British playwright and actor (1937–1986)

Alfred Fagon (25 June 1937 – 29 August 1986) was a British playwright, poet and actor. He was one of the most notable Black British playwrights of the 1970s and 1980s. Fagon worked for British Rail and served in the British Army before he wrote and produced plays at theatres across the UK, including Royal Court Theatre and Hampstead Theatre.

==Biography==
Alfred Fagon was born in Clarendon Parish, Jamaica, into a family of nine brothers and two sisters. In 1955 he migrated to England, and worked for British Rail in Nottingham, before in 1958 joining the Royal Corps of Signals, where he became Middleweight Boxing Champion in 1962, leaving the army the following year. He subsequently lived in Bristol, where he began working as an actor, his first stage appearance being at the Bristol Arts Centre, in the Henry Livings play The Little Mrs Foster Show, and in 1970 he starred in Mustapha Matura's play Black Pieces at the ICA in London. Fagon went on to write and produce plays, including 11 Josephine House, Death of a Blackman and Four Hundred Pounds, and took on many more acting roles, in television, film and radio, as well as in theatre.

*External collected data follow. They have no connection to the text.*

/-- The shifts by one of Vx, VF = the bit shifted out, whatever y is (42_alu.md R158, R160). That the flag wins over the result
when x = 0xF is decision D3 (00_scope.md R16, 10_state.md R23; assumption log 12). -/
def Obligations.ShiftsMoveTheLostBitToTheFlag : Prop :=
  ∀ (x y : Nibble) (s : State),
    WordIs (0x8006 + x.val * 256 + y.val * 16) (.shr x y) ∧ WordIs (0x800E + x.val * 256 + y.val * 16) (.shl x y) ∧
    (∃ t, exec (.shr x y) s = .next t ∧ (t.reg 0xF).toNat = (s.reg x).toNat % 2 ∧
      (x ≠ 0xF → (t.reg x).toNat = (s.reg x).toNat / 2) ∧ t.pc = s.pc + 2 ∧ NoFault s t) ∧
    (∃ t, exec (.shl x y) s = .next t ∧ (t.reg 0xF).toNat = (s.reg x).toNat / 128 ∧
      (x ≠ 0xF → (t.reg x).toNat = (s.reg x).toNat * 2 % 256) ∧ t.pc = s.pc + 2 ∧ NoFault s t)

/-- CXNN (42_alu.md section 3): the next byte of the random source, masked, whatever that byte is (a draw, decision D19;
assumption log 1). One draw is consumed. -/
def Obligations.RandomByteIsMasked : Prop :=
  ∀ (x : Nibble) (nn : Byte) (s : State),
    ∃ t, exec (.rnd x nn) s = .next t ∧ t.reg x = Config.randomByte s.draws &&& nn ∧ t.draws = s.draws + 1 ∧
      t.pc = s.pc + 2 ∧ Frame [x] [.draws] s t

/-- The register loads and the flag-setting operations change nothing but their destination, VF where they set the flag,
and pc (00_scope.md R17, decision D5). -/
def Obligations.RegisterOperationsChangeOnlyTheirRegisters : Prop :=
  ∀ (x y : Nibble) (nn : Byte) (s t : State) (i : Instr), exec i s = .next t →
    (i ∈ [.ldImm x nn, .ldReg x y] → Frame [x] [] s t) ∧
    (i ∈ [.addReg x y, .sub x y, .shr x y, .subn x y, .shl x y] → Frame [x, 0xF] [] s t)

/-! ## The index register and memory -/

/-- R180: ANNN. -/
def Obligations.LoadIndexSetsI : Prop :=
  ∀ (nnn : Addr12) (s : State), WordIs (0xA000 + nnn.toNat) (.ldI nnn) ∧
    ∃ t, exec (.ldI nnn) s = .next t ∧ t.i.toNat = nnn.toNat ∧ t.pc = s.pc + 2 ∧ NoFault s t ∧ FlagKept s t

/-- FX1E (43_index_memory.md R181): I is added to modulo 2^16, not masked to 12 bits (decision D9), and VF says that the
sum exceeds 0xFFF; with x = 0xF the old VF is added. -/
def Obligations.AddIndexFlagsPastTheAddressSpace : Prop :=
  ∀ (x : Nibble) (s : State),
    ∃ t, exec (.addI x) s = .next t ∧ t.i.toNat = (s.i.toNat + (s.reg x).toNat) % 65536 ∧
      (t.reg 0xF).toNat = (if s.i.toNat + (s.reg x).toNat > 0xFFF then 1 else 0) ∧ t.pc = s.pc + 2 ∧
      Frame [0xF] [.index] s t

/-- FX29 (43_index_memory.md R182): five bytes a glyph from FONT_BASE = 0 (decision D18), with the whole of Vx. -/
def Obligations.FontAddressIsFiveTimesTheRegister : Prop :=
  ∀ (x : Nibble) (s : State),
    ∃ t, exec (.ldF x) s = .next t ∧ t.i.toNat = (s.reg x).toNat * 5 ∧ t.pc = s.pc + 2 ∧ Frame [] [.index] s t

/-- FX33 (43_index_memory.md R183): the decimal digits, hundreds at the lowest address (general knowledge by the spec's own
mark; assumption log 13), I unchanged, every other byte of memory unchanged. -/
def Obligations.BcdStoresThreeDigits : Prop :=
  ∀ (x : Nibble) (s : State), s.mem.wf → s.i.toNat + 2 < 4096 →
    ∃ t, exec (.ldB x) s = .next t ∧ (t.mem.read s.i.toNat).toNat = (s.reg x).toNat / 100 ∧
      (t.mem.read (s.i.toNat + 1)).toNat = (s.reg x).toNat / 10 % 10 ∧
      (t.mem.read (s.i.toNat + 2)).toNat = (s.reg x).toNat % 10 ∧
      (∀ a, a < s.i.toNat ∨ s.i.toNat + 2 < a → t.mem.read a = s.mem.read a) ∧ t.pc = s.pc + 2 ∧ Frame [] [.memory] s t

/-- FX55 in bounds and out of bounds (43_index_memory.md R184). The fatal clause is R243's, with the code and
the record of R249 (decision D31), nothing else changed (R241, R251, decision D10), the word by assumption log 8 and the
address by log 14 (both DEDUCED). -/
def Obligations.BlockStoreCopiesRegistersAndAdvancesI : Prop :=
  ∀ (x : Nibble) (s : State), s.mem.wf → WordIs (0xF055 + x.val * 256) (.ldMemStore x) ∧
    (s.i.toNat + x.val < 4096 → ∃ t, exec (.ldMemStore x) s = .next t ∧
      (∀ k : Nibble, k.val ≤ x.val → t.mem.read (s.i.toNat + k.val) = s.reg k) ∧
      t.i.toNat = (s.i.toNat + x.val + 1) % 65536 ∧ t.pc = s.pc + 2 ∧ NoFault s t ∧ FlagKept s t) ∧
    (4096 ≤ s.i.toNat + x.val → ∃ t, exec (.ldMemStore x) s = .next t ∧
      FatalAt .memOutOfBounds 2 (max s.i.toNat 4096) (some (BitVec.ofNat 16 (0xF055 + x.val * 256))) s t)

Fagon died of a heart attack outside his flat in Camberwell on 29 August 1986, aged 49. Police claimed they were unable to identify him and he was given a pauper's funeral.

== Legacy ==
There is a statue of Fagon in St Paul's, Bristol, where he lived, on the corner of Ashley Road and Grosvenor Road. The bronze bust was sculpted by David G Mutasa and commissioned by the Friends of Fagon committee, chaired by Paul Stephenson, on the first anniversary of his death in 1987. The location was chosen because Fagon would often say "the heart of St. Paul’s is at the corner of Ashley Road and Grosvenor Road". On 11 June 2020, during a period of protests by the Black Lives Matter movement, people reported to the local police that the bust was apparently coated with an unknown substance. This followed the removal of the statue of Edward Colston during a protest in Bristol on 7 June 2020. The statue was awarded Grade II listed status by Historic England in September 2022.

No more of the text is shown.